> **What is expected**
Of all the lines below, output only those starting at the one with "fun r hnr =>" and ending at the one with "x, .inr rfl⟩))", both ends included, exactly as written.
::: Information provided
theorem test_witness_DrawTwiceRestoresGrid :
    let s := drawing 0x80#8
    ∃ t u, 0#4 ≠ 15#4 ∧ 1#4 ≠ 15#4 ∧ s.I.toNat + (1#4).toNat ≤ 4095 ∧ s.input.displayOk = true ∧
      exec (.drw 0#4 1#4 1#4) s = .next t ∧ exec (.drw 0#4 1#4 1#4) t = .next u :=
  ⟨_, _, by decide, by decide, by decide, rfl, rfl, rfl⟩

theorem test_witness_ClsClearsGrid_DrawErrors :
    let s := given { host with displayOk := false }
    s.I.toNat + (15#4).toNat ≤ 4095 ∧ s.input.displayOk = false ∧ base.input.displayOk = true ∧
    (1#4 ≠ 0#4 ∧ 4095 < ({ base with I := 4095#16 } : State).I.toNat + (1#4).toNat) := by decide

/-- Each clause at its boundary: key values 15 and 16, under each policy. -/
theorem test_witness_KeySkips :
    ((regs base [(0#4, 15#8)]).getV 0#4).toNat ≤ 15 ∧ 15 < ((regs base [(0#4, 16#8)]).getV 0#4).toNat ∧
    base.cfg.keyRangePolicy = .fault ∧
    ({ base.cfg with keyRangePolicy := .notPressed } : Config).keyRangePolicy = .notPressed ∧
    ({ base.cfg with keyRangePolicy := .maskLowNibble } : Config).keyRangePolicy = .maskLowNibble := by decide

theorem test_witness_WaitForKey :
    base.input.firstKey = none ∧ (given { host with firstKey := some 15#4 }).input.firstKey = some 15#4 := by decide

theorem test_witness_DelayReadsCompose :
    let s := { base with dt := 5#8, dtT := 10, now := 12 }
    ∃ t u w, s.dtT ≤ s.now ∧ exec (.ldVxDt 1#4) s = .next t ∧ u.dt = t.dt ∧ u.dtT = t.dtT ∧ t.now ≤ u.now ∧
      exec (.ldVxDt 2#4) u = .next w :=
  ⟨_, after (exec (.ldVxDt 1#4) { base with dt := 5#8, dtT := 10, now := 12 }), _, by decide, rfl, rfl, rfl, by decide,
    rfl⟩

/-- The last block that fits, and each clause of the accesses that do not. -/
theorem test_witness_StoreRegisters_LoadRegisters_StoreDecimalDigits :
    let s := { base with I := 4079#16 }
    Memory.wf s.mem = true ∧ s.I.toNat + (15#4).toNat < 4095 ∧
    ({ base with I := 4092#16 } : State).I.toNat + 3 ≤ 4095 ∧
    4095 < ({ base with I := 4093#16 } : State).I.toNat + 3 ∧
    4095 ≤ ({ base with I := 4080#16 } : State).I.toNat + (15#4).toNat := by decide

theorem test_witness_LoadAfterStoreRestores :
    let s := { regs base [(0#4, 1#8)] with I := 4094#16 }
    ∃ t u w, Memory.wf s.mem = true ∧ s.I.toNat + (0#4).toNat < 4095 ∧ exec (.storeRegs 0#4) s = .next t ∧
      u.mem = t.mem ∧ u.regs = t.regs ∧ u.I = s.I ∧ exec (.loadRegs 0#4) u = .next w :=
  ⟨_, after (exec (.storeRegs 0#4) { regs base [(0#4, 1#8)] with I := 4094#16 }), _, rfl, by decide, rfl, rfl, rfl, rfl,
    rfl⟩

end Sys2Proof.Tests
end

section
/-! PROOFS. What one instruction can do to the state, said once (R15 to R29, R107, R116): the effect of `exec`. -/

namespace Sys2Proof.Machine

/-! ### Which registers an instruction may write, and where it leaves pc -/

/-- Register `r` is a destination of the instruction: X, VF of the flag writers, V[0] to V[X] of LD Vx, [I] (R15). -/
def WritesReg (i : Instr) (r : Nibble) : Prop :=
  match i with
  | .ldImm x _ | .addImm x _ | .ldReg x _ | .orReg x _ | .andReg x _ | .xorReg x _ | .rnd x _ | .ldVxDt x
  | .ldVxK x => r = x
  | .addReg x _ | .sub x _ | .shr x _ | .subn x _ | .shl x _ => r = x ∨ r = 15#4
  | .drw _ _ _ => r = 15#4
  | .loadRegs x => r ≤ x
  | _ => False

/-- How an instruction that raises nothing leaves pc (R18), under either CALL_PUSH_VALUE. -/
def PcUpdate (i : Instr) (s t : State) : Prop :=
  match i with
  | .jp nnn | .call nnn => t.pc = zext16 nnn
  | .jpV0 nnn => t.pc = s.indirectTarget nnn
  | .ret => ∃ v, s.stack = t.stack ++ [v] ∧ t.pc = returnTarget s.cfg.callPushValue v
  | .ldVxK _ => t.pc = if s.input.firstKey = none then s.pc else s.pc + 2#16
  | .seImm _ _ | .sneImm _ _ | .seReg _ _ | .sneReg _ _ | .skp _ | .sknp _ => t.pc = s.pc + 2#16 ∨ t.pc = s.pc + 4#16
  | _ => t.pc = s.pc + 2#16

/-- What `exec i s = .next t` can change. Every field has as its default the proof for an instruction that changes
nothing but pc, so each case below gives only what its instruction writes. -/
structure Effect (i : Instr) (s t : State) : Prop where
  regs : ∀ r, ¬ WritesReg i r → t.getV r = s.getV r := by exact fun _ _ => rfl
  I : t.I = s.I ∨ (∃ nnn, i = .ldI nnn) ∨ (∃ x, i = .addI x) ∨ (∃ x, i = .ldF x) ∨
    (s.cfg.iAfterBlockMove ≠ .unchanged ∧ ∃ x, i = .storeRegs x ∨ i = .loadRegs x) := by exact .inl rfl
  pc : (t.status = s.status ∧ PcUpdate i s t) ∨ ((∃ e, t.status = .faulted e) ∧ t.pc = s.pc) := by
    exact .inl ⟨rfl, rfl⟩
  stack : t.stack = s.stack ∨
    (s.sp < stackDepth ∧ t.stack = s.stack ++ [s.callValue] ∧ ∃ nnn, i = .call nnn) ∨
    ((∃ v, s.stack = t.stack ++ [v]) ∧ i = .ret) := by exact .inl rfl
  mem : t.mem = s.mem ∨
    ((Memory.wf s.mem = true → Memory.wf t.mem = true) ∧ ((∃ x, i = .ldB x) ∨ ∃ x, i = .storeRegs x)) := by
    exact .inl rfl
  delay : SameDelay s t ∨ (t.dtT = s.now ∧ ((∃ x, i = .ldDtVx x) ∨ ∃ x, i = .ldVxDt x)) := by exact .inl ⟨rfl, rfl⟩
  sound : SameSound s t ∨ (t.stT = s.now ∧ ∃ x, i = .ldStVx x) := by exact .inl ⟨rfl, rfl, rfl⟩
  fb : t.fb = s.fb ∨ i = .cls ∨ ∃ x y n, i = .drw x y n := by exact .inl rfl
  host : SameHost s t := by exact ⟨rfl, rfl, rfl, rfl⟩

/-! ### Registers, I and pc after the shared operations -/

theorem State.writeFlagged_ne (s : State) {x r : Nibble} (res : Byte) (flag : Bool) (h : ¬ (r = x ∨ r = 15#4)) :
    (s.writeFlagged x res flag).getV r = s.getV r := by
  rw [not_or] at h
  rw [State.getV_writeFlagged, if_neg (fun hx => h.1 hx.1), if_neg h.2]

/-- VF after a flagged result whose destination is another register (R15). -/
theorem State.writeFlagged_flag (s : State) {x : Nibble} (res : Byte) (flag : Bool) (h : x ≠ 15#4) :
    (s.writeFlagged x res flag).getV 15#4 = flagByte flag := by
  rw [State.getV_writeFlagged, if_neg (fun hx => h hx.1.symm), if_pos rfl]

theorem flagByte_cases (c : Bool) : flagByte c = 0#8 ∨ flagByte c = 1#8 := by
  cases c
  · exact .inl rfl
  · exact .inr rfl

/-- I moves after a block only under an alternative of I_AFTER_BLOCK_MOVE (R107, D13). -/
theorem State.afterBlockMove_I (s : State) (x : Nibble) :
    (s.afterBlockMove x).I = s.I ∨ s.cfg.iAfterBlockMove ≠ .unchanged := by
  by_cases h : s.cfg.iAfterBlockMove = .unchanged
  · exact .inl (by rw [State.afterBlockMove_unchanged h])
  · exact .inr h

/-- Both outcomes of a skip's pc (R18). -/
theorem skipTarget_cases (p : Word) (c : Bool) :
    (p + if c then 4#16 else 2#16) = p + 2#16 ∨ (p + if c then 4#16 else 2#16) = p + 4#16 := by
  cases c
  · exact .inl rfl
  · exact .inr rfl

/-! ### The effect of every instruction -/

section
variable {i : Instr} {s t : State}

/-- An error that is raised before anything is written (R116). -/
theorem Effect.ofRaised (e : Error) : Effect i s (s.raised e) := { pc := .inr ⟨⟨e, rfl⟩, rfl⟩ }

/-- Everything an instruction can do, whatever its operands and whether it raises or not. -/
theorem exec_effect (h : exec i s = .next t) : Effect i s t := by
  cases i with
  | sys _ | jp _ | jpV0 _ => cases h; exact {}
  | seImm _ _ | sneImm _ _ | seReg _ _ | sneReg _ _ =>
    cases h
    rw [State.skipIf_record]
    exact { pc := .inl ⟨rfl, skipTarget_cases ..⟩ }
  | skp x =>
    rcases exec_skp_cases h with ⟨evs, c, rfl⟩ | ⟨-, -, rfl⟩
    · exact { pc := .inl ⟨rfl, skipTarget_cases ..⟩ }
    · exact .ofRaised _
  | sknp x =>
    rcases exec_sknp_cases h with ⟨evs, c, rfl⟩ | ⟨-, -, rfl⟩
    · exact { pc := .inl ⟨rfl, skipTarget_cases ..⟩ }
    · exact .ofRaised _
  | call nnn =>
    rcases exec_call_cases h with ⟨hs, rfl⟩ | ⟨-, rfl⟩
    · exact { stack := .inr (.inl ⟨hs, rfl, nnn, rfl⟩) }
    · exact .ofRaised _
  | ret =>
    rcases exec_ret_cases h with ⟨l, v, hs, rfl⟩ | ⟨-, rfl⟩
    · exact { pc := .inl ⟨rfl, v, hs, rfl⟩, stack := .inr (.inr ⟨⟨v, hs⟩, rfl⟩) }
    · exact .ofRaised _
  | ldImm _ _ | addImm _ _ | ldReg _ _ | orReg _ _ | andReg _ _ | xorReg _ _ | rnd _ _ =>
    cases h
    exact { regs := fun r hr => State.writeResult_ne _ _ hr }
  | addReg _ _ | sub _ _ | shr _ _ | subn _ _ | shl _ _ =>
    cases h
    rw [State.writeFlagged_eq]
    exact { regs := fun r hr => State.writeFlagged_ne _ _ _ hr }
  | ldVxK x =>
    rcases exec_ldVxK_cases h with ⟨hk, rfl⟩ | ⟨k, hk, rfl⟩
    · exact { pc := .inl ⟨rfl, (if_pos hk).symm⟩ }
    · exact { regs := fun r hr => State.writeResult_ne _ _ hr, pc := .inl ⟨rfl, (if_neg (by simp [hk])).symm⟩ }
  | ldVxDt x =>
    cases h
    exact { regs := fun r hr => State.writeResult_ne _ _ hr, delay := .inr ⟨rfl, .inr ⟨x, rfl⟩⟩ }
  | ldDtVx x => cases h; exact { delay := .inr ⟨rfl, .inl ⟨x, rfl⟩⟩ }
  | ldStVx x => cases h; exact { sound := .inr ⟨rfl, x, rfl⟩ }
  | ldI nnn => cases h; exact { I := .inr (.inl ⟨nnn, rfl⟩) }
  | addI x => cases h; exact { I := .inr (.inr (.inl ⟨x, rfl⟩)) }
  | ldF x => cases h; exact { I := .inr (.inr (.inr (.inl ⟨x, rfl⟩))) }
  | cls =>
    rcases exec_cls_cases h with ⟨-, rfl⟩ | ⟨-, rfl⟩
    · exact { fb := .inr (.inl rfl) }
    · exact { fb := .inr (.inl rfl), pc := .inr ⟨⟨_, rfl⟩, rfl⟩ }
  | drw x y n =>
    rcases exec_drw_cases h with ⟨g, c, -, rfl⟩ | ⟨g, c, -, rfl⟩ | ⟨-, rfl⟩
    · exact { regs := fun r hr => State.getV_setV_ne _ _ hr, fb := .inr (.inr ⟨x, y, n, rfl⟩) }
    · exact { regs := fun r hr => State.getV_setV_ne _ _ hr, fb := .inr (.inr ⟨x, y, n, rfl⟩)
              pc := .inr ⟨⟨_, rfl⟩, rfl⟩ }
    · exact { regs := fun r hr => State.getV_setV_ne _ _ hr, pc := .inr ⟨⟨_, rfl⟩, rfl⟩ }
  | ldB x =>
    obtain ⟨u, hu, -, hw, ht⟩ := exec_ldB_cases h
    obtain ⟨m, rfl⟩ : ∃ m, u = { s with mem := m } := ⟨_, hu⟩
    rcases ht with rfl | ⟨-, rfl⟩
    · exact { mem := .inr ⟨hw, .inl ⟨x, rfl⟩⟩ }
    · exact { mem := .inr ⟨hw, .inl ⟨x, rfl⟩⟩, pc := .inr ⟨⟨_, rfl⟩, rfl⟩ }
  | storeRegs x =>
    obtain ⟨u, hu, -, hw, ht⟩ := exec_storeRegs_cases h
    obtain ⟨m, rfl⟩ : ∃ m, u = { s with mem := m } := ⟨_, hu⟩
    rcases ht with rfl | ⟨-, rfl⟩
    · have hI := State.afterBlockMove_I { s with mem := m } x
      rw [State.afterBlockMove_eq]
      exact { I := hI.imp_right fun hc => .inr (.inr (.inr ⟨hc, x, .inl rfl⟩))
              mem := .inr ⟨hw, .inr ⟨x, rfl⟩⟩ }
    · exact { mem := .inr ⟨hw, .inr ⟨x, rfl⟩⟩, pc := .inr ⟨⟨_, rfl⟩, rfl⟩ }
  | loadRegs x =>
    obtain ⟨u, hu, hr, ht⟩ := exec_loadRegs_cases h
    obtain ⟨rg, rfl⟩ : ∃ rg, u = { s with regs := rg } := ⟨_, hu⟩
    have hregs : ∀ r, ¬ WritesReg (.loadRegs x) r → State.getV { s with regs := rg } r = s.getV r :=
      fun r hnr => hr r (BitVec.not_le.mp hnr)
    rcases ht with rfl | ⟨-, rfl⟩
    · have hI := State.afterBlockMove_I { s with regs := rg } x
      rw [State.afterBlockMove_eq]
      exact { regs := hregs, I := hI.imp_right fun hc => .inr (.inr (.inr ⟨hc, x, .inr rfl⟩)) }
    · exact { regs := hregs, pc := .inr ⟨⟨_, rfl⟩, rfl⟩ }

end

end Sys2Proof.Machine
end

section
/-! PROOFS. The invariant: it holds at reset, and every step keeps it (R18, R20, R24, R121). -/

namespace Sys2Proof.Machine

/-! ### Addresses -/

theorem zext16_toNat (nnn : Addr) : (zext16 nnn).toNat = nnn.toNat := by
  simp only [zext16, BitVec.toNat_setWidth]
  omega

/-- The indirect jump never wraps (R71). -/
theorem State.indirectTarget_toNat (s : State) (nnn : Addr) :
    (s.indirectTarget nnn).toNat = nnn.toNat + (s.getV 0#4).toNat := by
  simp only [State.indirectTarget, BitVec.toNat_add, zext16_toNat, byteToWord, BitVec.toNat_setWidth]
  omega

theorem add_toNat_le (a n : Word) : (a + n).toNat ≤ a.toNat + n.toNat := by
  rw [BitVec.toNat_add]
  exact Nat.mod_le _ _

/-- Where an instruction that raises nothing leaves pc, when it was fetched from memory and every stack entry is an
address a CALL can push (R18). -/
theorem PcUpdate.bound {i : Instr} {s t : State} (h : PcUpdate i s t) (hpc : s.pc.toNat + 1 < memSize)
    (hs : ∀ v ∈ s.stack, v.toNat ≤ 0xFFF) : t.pc.toNat ≤ 0x10FE := by
  rw [memSize] at hpc
  have hadd : ∀ n : Word, n.toNat ≤ 4 → (s.pc + n).toNat ≤ 0x10FE := fun n hn =>
    (add_toNat_le s.pc n).trans (by omega)
  cases i with
  | jp nnn | call nnn =>
    have ht : t.pc = zext16 nnn := h
    rw [ht, zext16_toNat]
    omega
  | jpV0 nnn =>
    have ht : t.pc = s.indirectTarget nnn := h
    rw [ht, State.indirectTarget_toNat]
    omega
  | ret =>
    obtain ⟨v, hv, ht⟩ := h
    have hle := hs v (by simp [hv])
    rw [ht]
    cases s.cfg.callPushValue with
    | pcOfCall => exact (add_toNat_le v 2#16).trans ((Nat.add_le_add_right hle 2).trans (by decide))
    | pcPlus2 => exact hle.trans (by decide)
  | ldVxK x =>
    have ht : t.pc = if s.input.firstKey = none then s.pc else s.pc + 2#16 := h
    rw [ht]
    split
    · omega
    · exact hadd _ (by decide)
  | seImm _ _ | sneImm _ _ | seReg _ _ | sneReg _ _ | skp _ | sknp _ =>
    rcases h with h | h <;> exact h ▸ hadd _ (by decide)
  | _ => exact h ▸ hadd 2#16 (by decide)

/-- The value a CALL pushes is at most 0xFFF, since the CALL was fetched from memory (R72). -/
theorem State.callValue_le {s : State} (hpc : s.pc.toNat + 1 < memSize) : s.callValue.toNat ≤ 0xFFF := by
  rw [memSize] at hpc
  unfold State.callValue
  split
  · omega
  · have := add_toNat_le s.pc 2#16
    rw [show (2#16).toNat = 2 from rfl] at this
    omega

/-! ### Steps that execute nothing -/

/-- The invariant speaks of neither the status, the events, the armed bit nor the host's inputs, and a later clock keeps
it. -/
theorem State.Inv.ofLaterClock {s t : State} (h : s.Inv) (hm : t.mem = s.mem) (hs : t.stack = s.stack) (hp : t.pc = s.pc)
    (hd : t.dtT = s.dtT) (hst : t.stT = s.stT) (hn : s.now ≤ t.now) : t.Inv where
  memory := hm ▸ h.memory
  stack := by rw [State.sp, hs]; exact h.stack
  pc := hp ▸ h.pc
  entries := hs ▸ h.entries
  delay := hd ▸ h.delay.trans hn
  sound := hst ▸ h.sound.trans hn

theorem State.Inv.endIteration {s : State} (h : s.Inv) : s.endIteration.Inv :=
  h.ofLaterClock rfl rfl rfl rfl rfl le_rfl

theorem State.Inv.raised {s : State} (h : s.Inv) (e : Error) : (s.raised e).Inv :=
  h.ofLaterClock rfl rfl rfl rfl rfl le_rfl

theorem State.Inv.quitted {s : State} (h : s.Inv) : s.quitted.Inv :=
  h.ofLaterClock rfl rfl rfl rfl rfl (Nat.le_add_right ..)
::::::
> **Solved exercise**
      fun r hnr => hr r (BitVec.not_le.mp hnr)
    rcases ht with rfl | ⟨-, rfl⟩
    · have hI := State.afterBlockMove_I { s with regs := rg } x
      rw [State.afterBlockMove_eq]
      exact { regs := hregs, I := hI.imp_right fun hc => .inr (.inr (.inr ⟨hc, x, .inr rfl⟩)) }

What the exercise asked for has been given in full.